Compound wind and solar droughts all occur near the winter solstice (Fig. 1m and Quadrant III in Fig. 2). This is because the dominance of the seasonal cycle in solar power confines the compound wind and solar droughts to this time of the year. During compound wind and solar droughts, solar power tends to be ~ 43% of its long-term mean and wind power tends to be ~ 56% of its long-term mean (dark diamond in Fig. 2), with a tendency towards decreased CDDs and increased HDDs (Fig. S5). Thus heating demand is more of a concern than cooling demand with regard to electricity demand increases exacerbating compound wind and solar droughts.

Synoptic meteorology of wind and solar droughts

Here we assess the first-order, proximate, synoptic-dynamic mechanisms associated with wind and solar droughts. From this perspective, our expectation is that surface high pressure systems will be associated with subsidence, clear skies (enhanced surface solar radiation) and calm conditions. On the other hand, surface low pressure systems will be associated with ascent, clouds (reduced surface solar radiation) and enhanced wind. As mentioned above, one of our central questions is to see if the empirical data conforms to this first order expectation.

We connect surface high and low pressure systems to dynamic “forcing” aloft by invoking Quasi-Geostrophic (QG) Theory [44, 45]. QG theory states that under a number of assumptions that are plausible at synoptic spatiotemporal scales, vertical motion in the atmosphere is related to non-geostrophic circulations that restore thermal wind balance: Positive (negative) differential vorticity advection by the geostrophic wind is associated with divergence (convergence) aloft, ascent (subsidence) and low (high) surface pressure. Also, relatively warm (cold) temperature advection by the geostrophic wind implies upward (downward) vertical motion over the lower half of the atmosphere which is associated with surface low (high) pressure. We use a standard meteorological convention of investigating vorticity advection via the relative vorticity at 500mb (Fig. 5d–f) and temperature advection at the 700mb level temperature (Fig. 5g–i.).

Wind droughts

Figure 3 shows the average normalized spatial anomalies of wind power, solar power, and temperature variables during drought events. During a typical wind drought, the entire WNA domain tends to experience reduced wind with respect to the mean for that week of the year (spatial average of 43% of typical wind power, Fig. 3a). During a wind drought, solar power tends to be both above-average seasonally (135% long-term mean) and slightly above average with respect to the mean for that week of the year (102%, Fig. 3d). Thus, wind droughts tend to be accompanied by slightly enhanced solar availability. However, wind droughts are consistently associated with slightly less solar power than average over the climatologically sunniest region (indicated by the stippling on the bottom half of the WNA domain in Fig. 3d).

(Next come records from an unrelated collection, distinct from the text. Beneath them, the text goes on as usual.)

theorem keeps_sendSyncs {z0 : State} (s : State) (hK : Keeps z0 s) : Keeps z0 (sendSyncs s) := by
  unfold sendSyncs
  repeat' first
    | (with_reducible first | assumption | exact Keeps.refl _ | intro _ | apply keeps_updBeat | apply keeps_queueAt
                            | apply Keeps.ite | apply Keeps.foldl | apply Keeps.foldl_fst | apply Keeps.foldl_snd
                            | apply Keeps.foldl_third)
    | fail_if_no_progress with_reducible refine Keeps.of ?_ rfl idp idp idp idp | dsimp only | split

theorem keeps_endJoin {z0 : State} (status : Nat) (det : List Nat) (kept : Bool) (s : State) (hK : Keeps z0 s) :
    Keeps z0 (endJoin status det kept s) := by
  unfold endJoin
  repeat' first
    | (with_reducible first | assumption | exact Keeps.refl _ | intro _ | apply keeps_endJobWith | apply Keeps.ite)
    | fail_if_no_progress with_reducible refine Keeps.of ?_ rfl idp idp idp idp | dsimp only | split

theorem keeps_joinGroup {z0 : State} (m : InMsg) (s : State) (hK : Keeps z0 s) : Keeps z0 (joinGroup m s) := by
  unfold joinGroup
  repeat' first
    | (with_reducible first | assumption | exact Keeps.refl _ | intro _ | apply keeps_endJoin | apply keeps_setField
                            | apply keeps_updBeat | apply Keeps.ite)
    | fail_if_no_progress with_reducible refine Keeps.of ?_ rfl idp idp idp idp | dsimp only | split

theorem keeps_endExchange {z0 : State} (x : SyncExchange) (t4 : Int) (s : State) (hK : Keeps z0 s) :
    Keeps z0 (endExchange x t4 s) := by
  unfold endExchange
  repeat' first
    | (with_reducible first | assumption | exact Keeps.refl _ | intro _ | apply keeps_raiseBeatAlign | apply keeps_updBeat
                            | apply Keeps.ite)
    | fail_if_no_progress with_reducible refine Keeps.of ?_ rfl idp idp idp idp | dsimp only | split

theorem keeps_writePointer {z0 : State} (c : Nat) (scope : Nat) (addr : Nat) (s : State) (hK : Keeps z0 s) :
    Keeps z0 (writePointer c scope addr s) := by
  unfold writePointer
  repeat' first
    | (with_reducible first | assumption | exact Keeps.refl _ | intro _ | apply keeps_updCtx | apply Keeps.ite)
    | fail_if_no_progress with_reducible refine Keeps.of ?_ rfl idp idp idp idp | dsimp only | split

theorem keeps_writeSet {z0 : State} (scope : Nat) (addr : Nat) (addr2 : Nat) (s : State) (hK : Keeps z0 s) :
    Keeps z0 (writeSet scope addr addr2 s) := by
  unfold writeSet
  repeat' first
    | (with_reducible first | assumption | exact Keeps.refl _ | intro _ | apply Keeps.ite)
    | fail_if_no_progress with_reducible refine Keeps.of ?_ rfl idp idp idp idp | dsimp only | split

theorem keeps_cfgWrite {z0 : State} (h : LineHit) (c : Cmd) (s : State) (hK : Keeps z0 s) : Keeps z0 (cfgWrite h c s) := by
  unfold cfgWrite
  repeat' first
    | (with_reducible first | assumption | exact Keeps.refl _ | intro _ | apply keeps_refuseCmd | apply keeps_completeCmd
                            | apply keeps_writePointer | apply keeps_readingCmd | apply keeps_writeSet | apply Keeps.ite)
    | fail_if_no_progress with_reducible refine Keeps.of ?_ rfl idp idp idp idp | dsimp only | split

theorem keeps_acceptSwap {z0 : State} (c : Cmd) (s : State) (hK : Keeps z0 s) : Keeps z0 (acceptSwap c s) := by
  unfold acceptSwap
  repeat' first
    | (with_reducible first | assumption | exact Keeps.refl _ | intro _ | apply keeps_acceptCmd | apply Keeps.ite)
    | fail_if_no_progress with_reducible refine Keeps.of ?_ rfl idp idp idp idp | dsimp only | split

theorem keeps_swapScope {z0 : State} (h : LineHit) (c : Cmd) (s : State) (hK : Keeps z0 s) : Keeps z0 (swapScope h c s) := by
  unfold swapScope
  repeat' first
    | (with_reducible first | assumption | exact Keeps.refl _ | intro _ | apply keeps_refuseCfg | apply keeps_readingCmd
                            | apply keeps_refuseCmd | apply keeps_acceptSwap | apply Keeps.ite)
    | fail_if_no_progress with_reducible refine Keeps.of ?_ rfl idp idp idp idp | dsimp only | split

theorem keeps_cfgSwap {z0 : State} (h : LineHit) (c : Cmd) (s : State) (hK : Keeps z0 s) : Keeps z0 (cfgSwap h c s) := by
  unfold cfgSwap
  repeat' first
    | (with_reducible first | assumption | exact Keeps.refl _ | intro _ | apply keeps_refuseCmd | apply keeps_swapScope
                            | apply Keeps.ite)
    | fail_if_no_progress with_reducible refine Keeps.of ?_ rfl idp idp idp idp | dsimp only | split

theorem keeps_takeOverOne {z0 : State} (g : Nat) (l : Nat) (s : State) (hK : Keeps z0 s) : Keeps z0 (takeOverOne g l s) := by
  unfold takeOverOne
  repeat' first
    | (with_reducible first | assumption | exact Keeps.refl _ | intro _ | apply keeps_updBlk | apply keeps_logRepair
                            | apply keeps_tallyAdd | apply Keeps.ite)
    | fail_if_no_progress with_reducible refine Keeps.of ?_ rfl idp idp idp idp | dsimp only | split

theorem keeps_takeOver {z0 : State} (g : Nat) (s : State) (hK : Keeps z0 s) : Keeps z0 (takeOver g s) := by
  unfold takeOver
  repeat' first
    | (with_reducible first | assumption | exact Keeps.refl _ | intro _ | apply keeps_updBlk | apply keeps_takeOverOne
                            | apply Keeps.ite | apply Keeps.foldl | apply Keeps.foldl_fst | apply Keeps.foldl_snd
                            | apply Keeps.foldl_third)
    | fail_if_no_progress with_reducible refine Keeps.of ?_ rfl idp idp idp idp | dsimp only | split

theorem keeps_applyPlan {z0 : State} (c : Nat) (s : State) (hK : Keeps z0 s) : Keeps z0 (applyPlan c s) := by
  unfold applyPlan
  repeat' first
    | (with_reducible first | assumption | exact Keeps.refl _ | intro _ | apply keeps_updKept | apply keeps_takeOver
                            | apply keeps_updRun | apply Keeps.ite | apply Keeps.foldl | apply Keeps.foldl_fst
                            | apply Keeps.foldl_snd | apply Keeps.foldl_third)
    | fail_if_no_progress with_reducible refine Keeps.of ?_ rfl idp idp idp idp | dsimp only | split

theorem keeps_applyShard {z0 : State} (c : Nat) (s : State) (hK : Keeps z0 s) : Keeps z0 (applyShard c s) := by
  unfold applyShard
  repeat' first
    | (with_reducible first | assumption | exact Keeps.refl _ | intro _ | apply keeps_updCode | apply keeps_clearValid
                            | apply keeps_resetResidency | apply keeps_updCtx | apply keeps_updKept | apply Keeps.ite)
    | fail_if_no_progress with_reducible refine Keeps.of ?_ rfl idp idp idp idp | dsimp only | split

theorem keeps_reassignUnit {z0 : State} (u : Nat) (s : State) (hK : Keeps z0 s) : Keeps z0 (reassignUnit u s) := by
  unfold reassignUnit
  repeat' first
    | (with_reducible first | assumption | exact Keeps.refl _ | exact idp | refine memOf ?_ ?_ ?_ ?_ ?_ ?_ ?_ ?_ ?_
                            | refine sWf_refill _ (fun _ => rfl) ?_ | apply sWf_set | apply sWf_upd | apply sWf_clear
                            | intro _ | apply keeps_updDie | apply Keeps.ite)
    | fail_if_no_progress with_reducible refine Keeps.of ?_ rfl idp idp idp idp | dsimp only | split
    | fail_if_no_progress (with_reducible refine Keeps.of ?_ rfl idp ?_ idp idp <;> try with_reducible exact idp)

theorem keeps_applyPart {z0 : State} (s : State) (hK : Keeps z0 s) : Keeps z0 (applyPart s) := by
  unfold applyPart
  repeat' first
    | (with_reducible first | assumption | exact Keeps.refl _ | intro _ | apply keeps_reassignUnit | apply keeps_takeOver
                            | apply Keeps.ite | apply Keeps.foldl | apply Keeps.foldl_fst | apply Keeps.foldl_snd
                            | apply Keeps.foldl_third)
    | fail_if_no_progress with_reducible refine Keeps.of ?_ rfl idp idp idp idp | dsimp only | split

theorem keeps_applyImap {z0 : State} (s : State) (hK : Keeps z0 s) : Keeps z0 (applyImap s) := by
  unfold applyImap
  repeat' first
    | (with_reducible first | assumption | exact Keeps.refl _ | intro _ | apply Keeps.ite)
    | fail_if_no_progress with_reducible refine Keeps.of ?_ rfl idp idp idp idp | dsimp only | split

theorem keeps_applyPower {z0 : State} (s : State) (hK : Keeps z0 s) : Keeps z0 (applyPower s) := by
  unfold applyPower
  repeat' first
    | (with_reducible first | assumption | exact Keeps.refl _ | intro _ | apply Keeps.ite)
    | fail_if_no_progress with_reducible refine Keeps.of ?_ rfl idp idp idp idp | dsimp only | split

theorem keeps_switchPort {z0 : State} (p : Nat) (was : Bool) (now : Bool) (s : State) (hK : Keeps z0 s) :
    Keeps z0 (switchPort p was now s) := by
  unfold switchPort
  repeat' first
    | (with_reducible first | assumption | exact Keeps.refl _ | intro _ | apply keeps_updPort | apply keeps_loseMessages
                            | apply Keeps.ite)
    | fail_if_no_progress with_reducible refine Keeps.of ?_ rfl idp idp idp idp | dsimp only | split

theorem keeps_applyRoute {z0 : State} (s : State) (hK : Keeps z0 s) : Keeps z0 (applyRoute s) := by
  unfold applyRoute
  repeat' first
    | (with_reducible first | assumption | exact Keeps.refl _ | intro _ | apply keeps_switchPort | apply Keeps.ite
                            | apply Keeps.foldl | apply Keeps.foldl_fst | apply Keeps.foldl_snd | apply Keeps.foldl_third)
    | fail_if_no_progress with_reducible refine Keeps.of ?_ rfl idp idp idp idp | dsimp only | split

theorem keeps_applySwap {z0 : State} (j : Job) (s : State) (hK : Keeps z0 s) : Keeps z0 (applySwap j s) := by
  unfold applySwap
  repeat' first
    | (with_reducible first | assumption | exact Keeps.refl _ | intro _ | apply keeps_applyPlan | apply keeps_applyShard
                            | apply keeps_applyPart | apply keeps_applyImap | apply keeps_applyPower | apply keeps_applyRoute
                            | apply keeps_endJob | apply Keeps.ite)
    | fail_if_no_progress with_reducible refine Keeps.of ?_ rfl idp idp idp idp | dsimp only | split

theorem keeps_resetBells {z0 : State} (c : Nat) (s : State) (hK : Keeps z0 s) : Keeps z0 (resetBells c s) := by
  unfold resetBells
  repeat' first
    | (with_reducible first | assumption | exact Keeps.refl _ | intro _ | apply keeps_updBell | apply Keeps.ite
                            | apply Keeps.foldl | apply Keeps.foldl_fst | apply Keeps.foldl_snd | apply Keeps.foldl_third)
    | fail_if_no_progress with_reducible refine Keeps.of ?_ rfl idp idp idp idp | dsimp only | split

theorem keeps_resetLines {z0 : State} (c : Nat) (all : Bool) (s : State) (hK : Keeps z0 s) : Keeps z0 (resetLines c all s) := by
  unfold resetLines
  repeat' first
    | (with_reducible first | assumption | exact Keeps.refl _ | intro _ | apply keeps_updLine | apply Keeps.ite
                            | apply Keeps.foldl | apply Keeps.foldl_fst | apply Keeps.foldl_snd | apply Keeps.foldl_third)
    | fail_if_no_progress with_reducible refine Keeps.of ?_ rfl idp idp idp idp | dsimp only | split

theorem keeps_clearTallyCtx {z0 : State} (c : Nat) (s : State) (hK : Keeps z0 s) : Keeps z0 (clearTallyCtx c s) := by
  unfold clearTallyCtx
  repeat' first
    | (with_reducible first | assumption | exact Keeps.refl _ | intro _ | apply keeps_tallyAdd | apply Keeps.ite
                            | apply Keeps.foldl | apply Keeps.foldl_fst | apply Keeps.foldl_snd | apply Keeps.foldl_third)
    | fail_if_no_progress with_reducible refine Keeps.of ?_ rfl idp idp idp idp | dsimp only | split
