-- ==== Sys2Proof/Laws/KeepsRows.lean ====
section
/-! SUPPORT. What each row of the table keeps. -/

set_option linter.unreachableTactic false
set_option linter.unusedTactic false

namespace Sys2Proof.Machine

/-- A row's answer, where it is a next state, keeps. -/
def Answers (z : State) (r : Host.Outcome State Fault Refusal) : Prop :=
  match r with
  | .next t => Keeps z t
  | _ => True

theorem answers_next {z t : State} (h : Keeps z t) : Answers z (.next t) := h

theorem keeps_execLi {z0 : State} (c : LCell) (m : Meet) (s : State) (hK : Keeps z0 s) : Answers z0 (execLi c m s) := by
  refine answers_next ?_
  repeat' first
    | (with_reducible first | assumption | exact Keeps.refl _ | intro _ | apply keeps_scalarOp | apply Keeps.ite)
    | fail_if_no_progress with_reducible refine Keeps.of ?_ rfl idp idp idp idp | dsimp only | split

theorem keeps_execAdd {z0 : State} (c : LCell) (m : Meet) (s : State) (hK : Keeps z0 s) : Answers z0 (execAdd c m s) := by
  refine answers_next ?_
  repeat' first
    | (with_reducible first | assumption | exact Keeps.refl _ | intro _ | apply keeps_scalarOp | apply Keeps.ite)
    | fail_if_no_progress with_reducible refine Keeps.of ?_ rfl idp idp idp idp | dsimp only | split

theorem keeps_execSub {z0 : State} (c : LCell) (m : Meet) (s : State) (hK : Keeps z0 s) : Answers z0 (execSub c m s) := by
  refine answers_next ?_
  repeat' first
    | (with_reducible first | assumption | exact Keeps.refl _ | intro _ | apply keeps_scalarOp | apply Keeps.ite)
    | fail_if_no_progress with_reducible refine Keeps.of ?_ rfl idp idp idp idp | dsimp only | split

theorem keeps_execAnd {z0 : State} (c : LCell) (m : Meet) (s : State) (hK : Keeps z0 s) : Answers z0 (execAnd c m s) := by
  refine answers_next ?_
  repeat' first
    | (with_reducible first | assumption | exact Keeps.refl _ | intro _ | apply keeps_scalarOp | apply Keeps.ite)
    | fail_if_no_progress with_reducible refine Keeps.of ?_ rfl idp idp idp idp | dsimp only | split

theorem keeps_execOr {z0 : State} (c : LCell) (m : Meet) (s : State) (hK : Keeps z0 s) : Answers z0 (execOr c m s) := by
  refine answers_next ?_
  repeat' first
    | (with_reducible first | assumption | exact Keeps.refl _ | intro _ | apply keeps_scalarOp | apply Keeps.ite)
    | fail_if_no_progress with_reducible refine Keeps.of ?_ rfl idp idp idp idp | dsimp only | split

theorem keeps_execXor {z0 : State} (c : LCell) (m : Meet) (s : State) (hK : Keeps z0 s) : Answers z0 (execXor c m s) := by
  refine answers_next ?_
  repeat' first
    | (with_reducible first | assumption | exact Keeps.refl _ | intro _ | apply keeps_scalarOp | apply Keeps.ite)
    | fail_if_no_progress with_reducible refine Keeps.of ?_ rfl idp idp idp idp | dsimp only | split

theorem keeps_execShl {z0 : State} (c : LCell) (m : Meet) (s : State) (hK : Keeps z0 s) : Answers z0 (execShl c m s) := by
  refine answers_next ?_
  repeat' first
    | (with_reducible first | assumption | exact Keeps.refl _ | intro _ | apply keeps_scalarOp | apply Keeps.ite)
    | fail_if_no_progress with_reducible refine Keeps.of ?_ rfl idp idp idp idp | dsimp only | split

theorem keeps_execShr {z0 : State} (c : LCell) (m : Meet) (s : State) (hK : Keeps z0 s) : Answers z0 (execShr c m s) := by
  refine answers_next ?_
  repeat' first
    | (with_reducible first | assumption | exact Keeps.refl _ | intro _ | apply keeps_scalarOp | apply Keeps.ite)
    | fail_if_no_progress with_reducible refine Keeps.of ?_ rfl idp idp idp idp | dsimp only | split

theorem keeps_execMul {z0 : State} (c : LCell) (m : Meet) (s : State) (hK : Keeps z0 s) : Answers z0 (execMul c m s) := by
  refine answers_next ?_
  repeat' first
    | (with_reducible first | assumption | exact Keeps.refl _ | intro _ | apply keeps_scalarOp | apply Keeps.ite)
    | fail_if_no_progress with_reducible refine Keeps.of ?_ rfl idp idp idp idp | dsimp only | split

theorem keeps_execLdx {z0 : State} (c : LCell) (m : Meet) (s : State) (hK : Keeps z0 s) : Answers z0 (execLdx c m s) := by
  refine answers_next ?_
  repeat' first
    | (with_reducible first | assumption | exact Keeps.refl _ | intro _ | apply keeps_control | apply keeps_seqLoad
                            | apply keeps_writeRd | apply Keeps.ite)
    | fail_if_no_progress with_reducible refine Keeps.of ?_ rfl idp idp idp idp | dsimp only | split

theorem keeps_execStx {z0 : State} (c : LCell) (m : Meet) (s : State) (hK : Keeps z0 s) : Answers z0 (execStx c m s) := by
  refine answers_next ?_
  repeat' first
    | (with_reducible first | assumption | exact Keeps.refl _ | intro _ | apply keeps_control | apply keeps_faultHere
                            | apply keeps_updCell | apply Keeps.ite)
    | fail_if_no_progress with_reducible refine Keeps.of ?_ rfl idp idp idp idp | dsimp only | split

theorem keeps_execLdd {z0 : State} (c : LCell) (m : Meet) (s : State) (hK : Keeps z0 s) : Answers z0 (execLdd c m s) := by
  refine answers_next ?_
  repeat' first
    | (with_reducible first | assumption | exact Keeps.refl _ | intro _ | apply keeps_control | apply keeps_seqLoad
                            | apply keeps_writeDd | apply Keeps.ite)
    | fail_if_no_progress with_reducible refine Keeps.of ?_ rfl idp idp idp idp | dsimp only | split

theorem keeps_execDadd {z0 : State} (c : LCell) (m : Meet) (s : State) (hK : Keeps z0 s) : Answers z0 (execDadd c m s) := by
  refine answers_next ?_
  repeat' first
    | (with_reducible first | assumption | exact Keeps.refl _ | intro _ | apply keeps_control | apply keeps_writeDd
                            | apply Keeps.ite)
    | fail_if_no_progress with_reducible refine Keeps.of ?_ rfl idp idp idp idp | dsimp only | split

theorem keeps_execBr {z0 : State} (c : LCell) (m : Meet) (s : State) (hK : Keeps z0 s) : Answers z0 (execBr c m s) := by
  refine answers_next ?_
  repeat' first
    | (with_reducible first | assumption | exact Keeps.refl _ | intro _ | apply keeps_control | apply keeps_updCell
                            | apply Keeps.ite)
    | fail_if_no_progress with_reducible refine Keeps.of ?_ rfl idp idp idp idp | dsimp only | split

theorem keeps_execLoop {z0 : State} (c : LCell) (m : Meet) (s : State) (hK : Keeps z0 s) : Answers z0 (execLoop c m s) := by
  refine answers_next ?_
  repeat' first
    | (with_reducible first | assumption | exact Keeps.refl _ | intro _ | apply keeps_control | apply keeps_faultHere
                            | apply keeps_updCell | apply Keeps.ite)
    | fail_if_no_progress with_reducible refine Keeps.of ?_ rfl idp idp idp idp | dsimp only | split
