theorem witness_MillPasses :
    (∀ e ∈ [(1, someUpdate), (2, someUpdate), (5, { someUpdate with fused := true }), (5, { someUpdate with fused := true, apply_ := true })],
      let s := updatingState e.1 e.2
      let x := ctxAt s (1#14).toNat
      let over_ : Bool := (overTensors (passA 1 x.alm.cb e.2 noLine) (millTensors s 1 e.2) ⟨0, s⟩).1 &&
        (overTensors (passB 1 x.alm.cb e.2 noLine) (millTensors s 1 e.2) ⟨0, s⟩).1 &&
        (overTensors (if e.2.apply_ then passApply 1 x.alm.cb e.2 noLine else passRefresh 1 x.alm.cb e.2 noLine)
          (millTensors s 1 e.2) ⟨0, s⟩).1
      x.upd = some e.2 ∧ e.2.mills ≠ [] ∧ e.2.abort = none ∧ x.alm.upd = e.1 ∧ e.2.fused = (e.1 == 5) ∧ over_ = true) ∧
    (let s : State := { configState millCtx with jobs := [someJob 0x0303 0] }
     jobsOf s 0x0303 (1#14).toNat = someJob 0x0303 0 :: [] ∧ (writeItems 1 noLine (reshardItems s 1) 0 [] s).1 = true) ∧
    (let s : State := { configState millCtx with jobs := [someJob 0x0605 1] }
     (jobsOf s 0x0605 (1#14).toNat).find? (fun j => j.phase == 1) = some (someJob 0x0605 1) ∧
      (ctxReadAll 1 noLine ((someJob 0x0605 1).extents.map (fun e => (e.1, e.2.2))) 0 s).1 = some []) ∧
    (let j : Job := { someJob 0x0605 2 with payload := zeros 18 ++ [1#8] ++ zeros 13, vals := [0, 4, 0, 4] }
     let s : State := { configState millCtx with jobs := [j] }
     (jobsOf s 0x0605 (1#14).toNat).find? (fun j => j.phase == 2) = some j ∧ j.field 0x12 1 = 1 ∧ j.vals.getD 1 0 ≤ j.vals.getD 3 0) := by
  decide +kernel

/-- A message of an update of step 6 with the shard group's key or the commit key. -/
def updateMsg (type key : Nat) : InMsg := ⟨0, 0, 4, updateBytes type 1 key 0 0 6 (zeros 8 ++ natLe 1 1), 0⟩

/-- Context 1, which is member `self` of the commit group 55 of nodes 0 and 9, and of the shard group 77; its update has the message
waiting. -/
def commitState (type key self : Nat) (u : Update) : State :=
  { configState { millCtx with desc := { shardA := 0x300000 }, alm := { upd := 1 }, upd := some u, cKey := 55, cNodes := [0, 9], cSelf := self }
      shardImages with
    link := { inbox := [updateMsg type key] } }

/-- The same with the shard map's group of two members of which this is member 1. -/
def commitState2 : State := holding [(0x301000, natLe 2 2 ++ natLe 2 1)] (commitState 2 77 1 someUpdate)

theorem witness_CommitProtocol :
    (∀ e ∈ [(1, 77, 0), (3, 55, 0), (4, 55, 1), (5, 55, 0), (6, 55, 1), (7, 55, 1)],
      let u := { someUpdate with voted := decide (e.1 = 4) }
      let s := commitState e.1 e.2.1 e.2.2 u
      let m := updateMsg e.1 e.2.1
      let s₁ := freeMsg 0 m s
      ctlMsg s (0#16).toNat 4 e.1 = some m ∧ updateFor s₁ m.bytes (decide (e.1 ≤ 2)) = some 1 ∧ (ctxAt s₁ 1).upd = some u ∧
        (e.1 = 1 → (groupByKey s₁ 1 (fieldAt m.bytes 4 4)).isSome = true) ∧ (ctxAt s₁ 1).cSelf = e.2.2 ∧ u.decision = none ∧
        u.abort = none ∧ fieldAt m.bytes 0x20 1 = 1) ∧
    (let s := commitState2
     let m := updateMsg 2 77
     let s₁ := freeMsg 0 m s
     ctlMsg s (0#16).toNat 4 2 = some m ∧ updateFor s₁ m.bytes true = some 1 ∧ (ctxAt s₁ 1).upd = some someUpdate ∧
      ((groupByKey s₁ 1 (fieldAt m.bytes 4 4)).map (fun e => e.2.self)) = some 1) ∧
    (let u := { someUpdate with dones := [(0, true)] }
     let s := commitState 5 55 0 u
     (ctxAt s 1).upd = some u ∧ u.settled = false ∧ u.decision = none ∧
      (∀ k < (ctxAt s 1).cNodes.length, k = 1 ∨ (k, true) ∈ u.dones) ∧ commitLate s 1 = false) ∧
    (let s := configState { millCtx with alm := { upd := 3 }, upd := some someUpdate, run := { inFrame := true, flags := 1 } }
     (ctxAt s (1#14).toNat).upd = some someUpdate ∧ someUpdate.fused = false ∧ someUpdate.settled = false ∧
      (ctxAt s 1).cSelf = 0 ∧ (ctxAt s 1).alm.upd = 3 ∧ (ctxAt s 1).run.inFrame = true ∧ (ctxAt s 1).run.flags % 2 = 1) := by
  decide +kernel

During wind droughts, it tends to be warmer than average to the north where climatological temperatures are below 18 °C and colder than average to the south where climatological temperatures are above 18 °C (Fig. 3g). This is indicative of a simultaneous reduction in HDDs and CDDs potentially reducing stress on the demand side of a hypothetical underlying energy system.

Wind droughts tend to be associated with a warm core (dynamic) high over British Columbia flanked by cold core lows on either side (Figs. 4d and 5g). This is reminiscent of a positive Pacific North American (PNA) pattern that accentuates the typical meridional deviations in the large-scale atmospheric flow, making it wavier than normal and possibly generating more persistent conditions.

At mid-levels, we see convergence over most of the WNA domain (Fig. 5a) associated with subsidence and high sea level pressure (Fig. 4g). One reason for this is likely the negative vorticity advection on the downstream side of ridge (Fig. 5d) and the negative vorticity advection associated with the left entrance region of a jet streak at 250mb (Fig. 4a). Additionally, cold air advection over some of the eastern side of the domain promotes subsidence (Fig. 5g). Some positive vorticity advection and divergence is also observed near the southwest U.S. (Fig. 5a, d) which would typically be associated with upward vertical motion and thus is consistent with the region experiencing anomalously cloudy conditions (Fig. 3d).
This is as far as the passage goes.